Copy nothing but the lines below running from the line containing "sub : BitVec 4" through the line containing "miss : BitVec 5", both end lines included.

**Stored data:**

[Start of Attachment]

/-- Fields of the gather form of a MEM slot word (R65). -/
structure MemGath where
  ty : BitVec 4
  arr : BitVec 8
  z : BitVec 4
  vb : BitVec 10
  v : BitVec 10
deriving DecidableEq, Repr

/-- Fields of a CPY slot word (R65). -/
structure CpyWord where
  port : BitVec 2
  fmt : BitVec 4
  ss : BitVec 1
  bf : BitVec 1
  tile : BitVec 6
  nest : BitVec 4
  tok : BitVec 3
  ch : BitVec 2
deriving DecidableEq, Repr

/-- Fields of a SYN slot word (R65). -/
structure SynWord where
  off : BitVec 18
  sub : BitVec 4
  ty : BitVec 4
  arr : BitVec 8
  z : BitVec 4
  vs : BitVec 10
  vd : BitVec 10
deriving DecidableEq, Repr

/-- Fields of an MTX slot word (R65). -/
structure MtxWord where
  cs : BitVec 5
  sat : BitVec 1
  rm : BitVec 2
  typ : BitVec 4
  half : BitVec 1
  f : BitVec 6
  zero : BitVec 1
  offb : BitVec 9
  offa : BitVec 9
  k : BitVec 10
  c : BitVec 5
deriving DecidableEq, Repr

/-- What the spec leaves open of a core cycle (R16, R352). -/
structure CycleEnv where
  /-- generator threads on a cache miss: those of the resident slots, then the firmware thread (R16) -/
  miss : BitVec 5
  /-- channels that have a line to move (R142) -/
  chans : BitVec 4
deriving DecidableEq, Repr

/-- The load a LOAD_PERFORM step performs (R36). -/
inductive LoadRef where
  /-- element `part` of landing entry `entry` -/
  | landing (entry part : Nat)
  /-- the k-th generator load that has executed and is still to be performed -/
  | gen (k : Nat)
deriving DecidableEq, Repr

/-- A die's fault page: of a Cobalt die or of a Serac die (R326). -/
inductive FaultPort where
  | cobalt (die : Nat)
  | serac (serac : Nat)
deriving DecidableEq, Repr

/-- The register pages of the device (device space, R46). -/
inductive DevPage where
  | sched (die : Nat)
  | command (die : Nat)
  | doorbell (die part : Nat)
  | fault (port : FaultPort)
  | coreControl (core : Nat)
  | collective (serac : Nat)
  | invalidation (die : Nat)
  | aperture (die part : Nat)
  | management (serac : Nat)
  /-- a tenant context's own copy status page (R160) -/
  | copyStatus (ctx : Nat)
  /-- a context table entry's landing descriptor and pointers and undo-log area (R272, R276), its page-out bit (R281) -/
  | tableEntry (ctx : Nat)
deriving DecidableEq, Repr

/-- What Deresk retires (R282, R348). -/
inductive RetireUnit where
  | core (core : Nat)
  | hbmChannel (n : Nat)
  | link (serac link : Nat)
deriving DecidableEq, Repr

/-- A unit that Deresk retires, or returns to service. -/
structure Retire where
  unit : RetireUnit
  undo : Bool
deriving DecidableEq, Repr

/-- A Serac die's reset, and the image to which Deresk has updated its firmware before it, if any (R342). -/
structure Reboot where
  serac : Nat
  update : Option (List Byte)
deriving DecidableEq, Repr

/-- Deresk updates the firmware of one of a package's two Serac dies to an image (R342). -/
structure FirmwareUpdate where
  second : Bool
  image : List Byte
deriving DecidableEq, Repr

/-- What moves a collective's chunk: a link or the reduction ALUs, whose chunk boundaries the Serac die arbitrates (R317), or
neither, within its package. -/
inductive CollResource where
  | link (n : Nat)
  | alu
  | within
deriving DecidableEq, Repr

/-- Where an SRAM error falls (R337). -/
inductive EccSite where
  /-- corrected: counted in the error counter of a unit of a Cobalt or a Serac die -/
  | corrected (port : FaultPort) (unit : Nat)
  /-- uncorrectable in a line of memory -/
  | memLine (pkg line : Nat)
  /-- uncorrectable in a buffer line of a core -/
  | bufLine (core buf line : Nat)
  /-- uncorrectable in a vector register, a scalar register, a stream slot of a context -/
  | vreg (ctx r : Nat)
  | sreg (ctx r : Nat)
  | stream (ctx sb slot : Nat)
  /-- uncorrectable in a predicate, in a latch of the vector engine -/
  | pred (ctx q : Nat)
  | latch (ctx l : Nat)
  /-- uncorrectable in a line of a chunk that a Serac die's chunk buffer holds: coordinator, communicator and instance, the chunk's
  place among those held, the line -/
  | chunk (coord comm inst index line : Nat)
  /-- uncorrectable in a composer slot, in an entry of the phase buffer, in a landing entry of a context -/
  | composer (ctx slot : Nat)
  | phaseEntry (ctx n : Nat)
  | landing (ctx n : Nat)
  /-- uncorrectable in context state without a poison tag: a machine check -/
  | context (ctx : Nat)
  /-- uncorrectable in a frost ring entry -/
  | frost (core entry : Nat)
deriving DecidableEq, Repr

/-- The flash write that a loss of power finds (R341, R342). -/
inductive FlashTear where
  /-- the boot-count copy that the boot ROM is writing -/
  | bootCount (serac : Nat)
  /-- a slot that an update, or the host in recovery, is writing, and what of it is written -/
  | slot (serac slot : Nat) (part : List Byte)
  /-- the marker copy that an update is writing once the image stands in its slot -/
  | marker (serac : Nat) (image : List Byte)
  /-- nothing: power goes after step 2 of an update to an image -/
  | updated (serac : Nat) (image : List Byte)
deriving DecidableEq, Repr

/-- Who accesses a register page: a thread to which it is mapped, the host over its port, or whoever FWMODE lets (R345). -/
inductive Actor where
  | thread
  | host
  | entitled
deriving DecidableEq, Repr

[End of Attachment]

**WORKED SOLUTION:**
  sub : BitVec 4
  ty : BitVec 4
  arr : BitVec 8
  z : BitVec 4
  vs : BitVec 10
  vd : BitVec 10
deriving DecidableEq, Repr

/-- Fields of an MTX slot word (R65). -/
structure MtxWord where
  cs : BitVec 5
  sat : BitVec 1
  rm : BitVec 2
  typ : BitVec 4
  half : BitVec 1
  f : BitVec 6
  zero : BitVec 1
  offb : BitVec 9
  offa : BitVec 9
  k : BitVec 10
  c : BitVec 5
deriving DecidableEq, Repr

/-- What the spec leaves open of a core cycle (R16, R352). -/
structure CycleEnv where
  /-- generator threads on a cache miss: those of the resident slots, then the firmware thread (R16) -/
  miss : BitVec 5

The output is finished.